Can we conclude the equality of average from Lebesgue point?

Question

Assume $x$ is a Lebesgue point of function $f$. Obviously, we have the following, $$\lim_{r\to 0}\frac{1}{m(B(x,r))}\int_{B(x,r)}|f(y)-f(x)|dy=0.$$ Based on this, can we conclude the following equality? $$|f(x)| = \lim_{r\to 0}\frac{1}{m(B(x,r))}\int_{B(x,r)}|f(y)|dy.$$ I guess we may need the triangle inequality to prove this.

Answer 1

Note that $|f(y) - f(x)| \geq \big||f(y)| - |f(x)|\big|$. So we have by linearity, monotonicity and absolute value relations: $$ \left[\frac 1{m(B(x,r))} \int_{B(x,r)} |f(y) - f(x)|dy\right] \\\geq \left[\frac 1{m(B(x,r))} \int_{B(x,r)} \big||f(y) - f(x)|\big|dy\right] \\\geq \left[\frac 1{m(B(x,r))} \left|\int_{B(x,r)} |f(y)| - |f(x)|dy\right|\right] \\\geq \left|\frac 1{m(B(x,r))} \int_{B(x,r)} |f(y)| dy - \frac 1{m(B(x,r))} \int_{B(x,r)} |f(x)| dy \right| \\\geq \left|\frac 1{m(B(x,r))} \int_{B(x,r)} |f(y)| dy - |f(x)|\right| $$

First expression goes to zero, then last expression goes to zero. Note that the converse is not true.

Answer 2

Yes.

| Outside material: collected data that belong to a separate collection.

-- ==== Sys2Proof/Machine/Real.lean ====
section
/-!
DEFINITION. The real functions the GRID, METER, DIAG and loop-engine rules use. Rational arithmetic is exact; an irrational
function is computed in fixed point of 128 fraction bits, so that its value is the function's to better than one part in
2^100 (log row 8). Where the rules state no result (the square root of a negative number, an arcsine beyond 1, the angle of
the origin) the value is the opaque Config.realFn, by its name code.
-/

namespace Sys2Proof.Machine

/-! ### Fixed point of 128 fraction bits -/

/-- The fixed-point number below a rational. -/
def fix (x : Rat) : Int := (x * ((2 ^ 128 : Nat) : Rat)).floor

/-- The rational a fixed-point number stands for. -/
def unfix (n : Int) : Rat := (n : Rat) / ((2 ^ 128 : Nat) : Rat)

/-- The product of two fixed-point numbers. -/
def fixMul (a b : Int) : Int := a * b / (2 ^ 128 : Nat)

/-- A power series summed term by term: each term is the last one times x, divided by the next divisor; the sum's sign is in
the divisors. -/
def fixSeries (x : Int) : Int → List Int → Int
  | _, [] => 0
  | t, d :: ds => t + fixSeries x (fixMul t x / d) ds

/-- Pi, to 320 bits behind the point. [DESIGN CHOICE (unsafe), log row 8] -/
def piR : Rat :=
  ((0x3243f6a8885a308d313198a2e03707344a4093822299f31d0082efa98ec4e6c89452821e638d01377 : Nat) : Rat) / ((2 ^ 320 : Nat) : Rat)

/-- The natural logarithm of 2, to 192 bits. [DESIGN CHOICE (unsafe), log row 8] -/
def ln2R : Rat := ((0xb17217f7d1cf79abc9e3b39803f2f6af40f343267298b62d : Nat) : Rat) / ((2 ^ 192 : Nat) : Rat)

/-- The natural logarithm of 10, to 192 bits. [DESIGN CHOICE (unsafe), log row 8] -/
def ln10R : Rat := ((0x24d763776aaa2b05ba95b58ae0b4c28a38a3fb3e76977e43a : Nat) : Rat) / ((2 ^ 192 : Nat) : Rat)

/-- Rounds to the nearest integer, halves upward (R346). -/
def roundUp (x : Rat) : Int := (x + 1/2).floor

/-- The square root: exact where it is rational, else to 128 significant bits; below 0 the rules state no result: free.
[DESIGN CHOICE (unsafe), log row 8] -/
def sqrtR (x : Rat) : Rat :=
  if x = 0 then 0
  else if x < 0 then Config.realFn 1 x
  else
    let n := isqrt x.num.natAbs
    let d := isqrt x.den
    if n * n = x.num.natAbs ∧ d * d = x.den then (n : Rat) / (d : Rat)
    else
      let k := 128 - expOf x / 2
      ((isqrt (x * pow2 (2 * k)).floor.toNat : Nat) : Rat) * pow2 (-k)

/-- The exponential: 2 to the whole number of halvings times a power series of the rest. [DESIGN CHOICE (unsafe), log row 8] -/
def expR (x : Rat) : Rat :=
  if x = 0 then 1
  else
    let k := roundUp (x / ln2R)
    let r := fix (x - (k : Rat) * ln2R)
    unfix (fixSeries r (2 ^ 128) ((List.range 40).map fun (n : Nat) => (n : Int) + 1)) * pow2 k

/-- Ten to a power. [DESIGN CHOICE (unsafe), log row 8] -/
def pow10R (x : Rat) : Rat := expR (x * ln10R)

/-- Radians reduced by whole turns into [-pi, pi], in fixed point. -/
def fixAngle (x : Rat) : Int := fix (x - 2 * piR * (roundUp (x / (2 * piR)) : Rat))

/-- The sine of radians. [DESIGN CHOICE (unsafe), log row 8] -/
def sinR (x : Rat) : Rat :=
  if x = 0 then 0
  else
    let r := fixAngle x
    unfix (fixSeries (fixMul r r) r ((List.range 30).map fun (n : Nat) => -((2 * (n : Int) + 2) * (2 * n + 3))))

/-- The cosine of radians. [DESIGN CHOICE (unsafe), log row 8] -/
def cosR (x : Rat) : Rat :=
  if x = 0 then 1
  else
    let r := fixAngle x
    unfix (fixSeries (fixMul r r) (2 ^ 128) ((List.range 30).map fun (n : Nat) => -((2 * (n : Int) + 1) * (2 * n + 2))))

/-- The tangent of half the angle whose tangent is x. -/
def halfTan (x : Rat) : Rat := unfix (fix (x / (1 + sqrtR (1 + x * x))))

/-- The arctangent of a number from 0 to 1: its angle halved twice, then the power series. -/
def atanUnit (x : Rat) : Rat :=
  let y := fix (halfTan (halfTan x))
  let z := fixMul y y
  4 * unfix ((List.range 32).foldr (fun (n : Nat) a => y / (2 * (n : Int) + 1) - fixMul z a) 0)

/-- The arctangent, in radians. [DESIGN CHOICE (unsafe), log row 8] -/
def atanR (x : Rat) : Rat :=
  let a := if x < 0 then -x else x
  let t := if a ≤ 1 then atanUnit a else piR / 2 - atanUnit (1 / a)
  if x < 0 then -t else t

/-- The arcsine, in radians; beyond 1 the rules state no result: free. [DESIGN CHOICE (unsafe), log row 8] -/
def asinR (x : Rat) : Rat :=
  if x = 1 then piR / 2 else if x = -1 then -(piR / 2)
  else if x < -1 ∨ 1 < x then Config.realFn 5 x
  else atanR (x / sqrtR (1 - x * x))

/-- The angle of the point (x, y), in radians, in (-pi, pi]; at the origin the rules state no result: free.
[DESIGN CHOICE (unsafe), log row 8] -/
def atan2R (y x : Rat) : Rat :=
  if 0 < x then atanR (y / x)
  else if x < 0 then (if 0 ≤ y then atanR (y / x) + piR else atanR (y / x) - piR)
  else if 0 < y then piR / 2 else if y < 0 then -(piR / 2) else Config.realFn 8 0

/-- Clamps a rational to a range. -/
def clampR (x lo hi : Rat) : Rat := if x < lo then lo else if hi < x then hi else x

/-- The remainder of a division that truncates toward zero, with the sign of x (the fmod of R346). -/
def fmodR (x y : Rat) : Rat :=
  let q := x / y
  x - y * (if 0 ≤ q then (q.floor : Rat) else ((-(-q).floor : Int) : Rat))

/-- An angle wrapped into (-half, half] by whole turns of twice half. -/
def wrapR (x half : Rat) : Rat :=
  x - 2 * half * (((x - half) / (2 * half)).ceil : Rat)

/-- A time constant's share of a first-order response (R357): 1 - exp(-dt / tau), with tau = TOL / 2.3026. -/
def lagShare (dt tol : Rat) : Rat := 1 - expR (-(dt * (23026 / 10000) / tol))

/-- Seconds for ticks of Epoch. -/
def secs (ticks : Nat) : Rat := (ticks : Rat) / 800000000

/-- The piecewise-linear value of a curve at x; the end values hold beyond its points (R355). -/
def curveAt (x : Rat) : List (Rat × Rat) → Rat
  | [] => 0
  | [(_, y)] => y
  | (x0, y0) :: (x1, y1) :: t =>
    if x ≤ x0 then y0
    else if x ≤ x1 then y0 + (y1 - y0) * (x - x0) / (x1 - x0)
    else curveAt x ((x1, y1) :: t)

end Sys2Proof.Machine
end

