/-! ### Self-calibration (R156 to R161) -/

/-- The ticks from the start at which the stages of Table SENS-9 begin. -/
def calStageAt (n : Nat) : Nat := if n = 0 then 160000 else if n = 1 then 800000 else 1360000

/-- The side's CAL_VALID clears for a channel, and its factors read 0 and 1.0 (R159, R160). -/
def State.calClear (s : State) (k : Nat) : State :=
  ((s.put (calValidF k) 0).put (F.CH_CAL_OFS_CAL_OFS k) 0).put (F.CH_CAL_GAIN_CAL_GAIN k) 0x80000

/-- CAL_OFS: the mean r at zero input, from the sum of s(t) over 640,000 ticks (R116, R158, Table SENS-9). -/
def calOfs (z : Int) : Rat := 40960 * (z : Rat) / 640000

/-- CAL_GAIN, from the sums of s(t) over 280,000 ticks at each of the two references (R158, Table SENS-9). -/
def calGain (k : Nat) (p m : Int) : Rat :=
  32768 / (40960 * ((p : Rat) - m) / 280000) * (if k < 4 ∨ k = 12 then Config.attenRatio k else 1)

/-- The limits of R159. -/
def calPasses (ofs gain : Rat) : Bool :=
  decide (-1024 ≤ ofs) && decide (ofs ≤ 1024) && decide (9 / 10 ≤ gain) && decide (gain ≤ 11 / 10)

/-- A channel's factors are computed and stored; those of a channel that fails read 0 and 1.0 (R158, R159). -/
def State.calStore (s : State) (k : Nat) (z p m : Int) : State :=
  if calPasses (calOfs z) (calGain k p m) then
    (s.putS (F.CH_CAL_OFS_CAL_OFS k) (roundAway (calOfs z))).put (F.CH_CAL_GAIN_CAL_GAIN k)
      (roundAway (calGain k p m * 524288)).toNat
  else s.calClear k

/-- The channels that a side's calibration covers: PS0 to PS14, GS0 to GS9. -/
def calChs (grid : Bool) : List Nat := (sideChs grid).filter (· != 15)

/-- The factors of a side are computed and stored, 1,360,000 ticks from the start (Table SENS-9): sums holds, by channel number,
the sum of s(t) at zero input and at the two references. -/
def State.calFactorsStore (s : State) (grid : Bool) (sums : List (Int × Int × Int)) : State :=
  let v := fun (k : Nat) => sums.getD k (0, 0, 0)
  let ok := (calChs grid).filter fun k => calPasses (calOfs (v k).1) (calGain k (v k).2.1 (v k).2.2)
  (s.forEach (calChs grid) fun s k => s.calStore k (v k).1 (v k).2.1 (v k).2.2).modSide grid fun d =>
    { d with passed := ok, calStage := 4 }

/-- SENS_CAL_STAGE (R157): the next stage of a side's calibration begins; with the third the inputs are reconnected. -/
def execSensCalStage (grid : Bool) (s : State) : Res :=
  let d := s.sens.side.get (b2n grid)
  if s.flag (calBusyF grid) && d.calStage < 3 && d.calStart + calStageAt d.calStage ≤ s.mono then
    .next (s.modSide grid fun d => { d with calStage := d.calStage + 1 })
  else .next s

/-- A side's calibration ends: CAL_VALID of the channels that passed, CAL_FAIL for any other (R157, R159).
[DEDUCED (unsafe), log row 38] -/
def State.calComplete (s : State) (grid : Bool) : State :=
  let ok := (s.sens.side.get (b2n grid)).passed
  let s := s.forEach (calChs grid) fun s k => s.put (calValidF k) (b2n (ok.contains k))
  let all := (calChs grid).all ok.contains
  let s := s.put (calBusyF grid) 0
  let s := if all then s else (s.set1 (sideF grid F.SENSP_STICKY_CAL_FAIL F.SENSG_STICKY_CAL_FAIL)).raise FS.SENS_CAL_FAIL
  s.maintEnd (if grid then 2 else 1) (if all then .ok else .fail)

/-- SENS_CAL_COMPLETE (R157 to R159): once the third stage has begun it stores the factors, and from 1.8 ms after the start it
ends the calibration. So the factors are stored before the end where the command comes before it, and with it otherwise.
[DEDUCED (unsafe), log row 38] -/
def execSensCalComplete (grid : Bool) (sums : List (Int × Int × Int)) (s : State) : Res :=
  let d := s.sens.side.get (b2n grid)
  if s.flag (calBusyF grid) && 3 ≤ d.calStage && d.calStart + 1360000 ≤ s.mono then
    let t := if d.calStage = 3 then s.calFactorsStore grid sums else s
    .next (if d.calStart + 1440000 ≤ s.mono then (t.calComplete grid).lateNext else t)
  else .next s

/-- A RANGE value that no rule admits on a channel (R113, R165). [DEDUCED (unsafe), log row 38] -/
def State.rangeBad (s : State) (k v : Nat) : Bool :=
  v == 3 || ((k < 4 || (12 ≤ k && k < 16)) && v != 2) ||
  (k == 23 && v != s.get (F.CH_CFG_RANGE 24)) || (k == 24 && v != s.get (F.CH_CFG_RANGE 23))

You want to show that $\frac 1 {m(B(x,r)}\int_{B(x,r)} [|f(y)|-|f(x)|]dy \to 0$ and this follows from theinequality $||f(y)|-|f(x)|| \leq |f(y)-f(x)|$.

[I have used the fact that $\frac 1 {m(B(x,r)}\int_{B(x,r)} |f(x)|dy =|f(x)|$].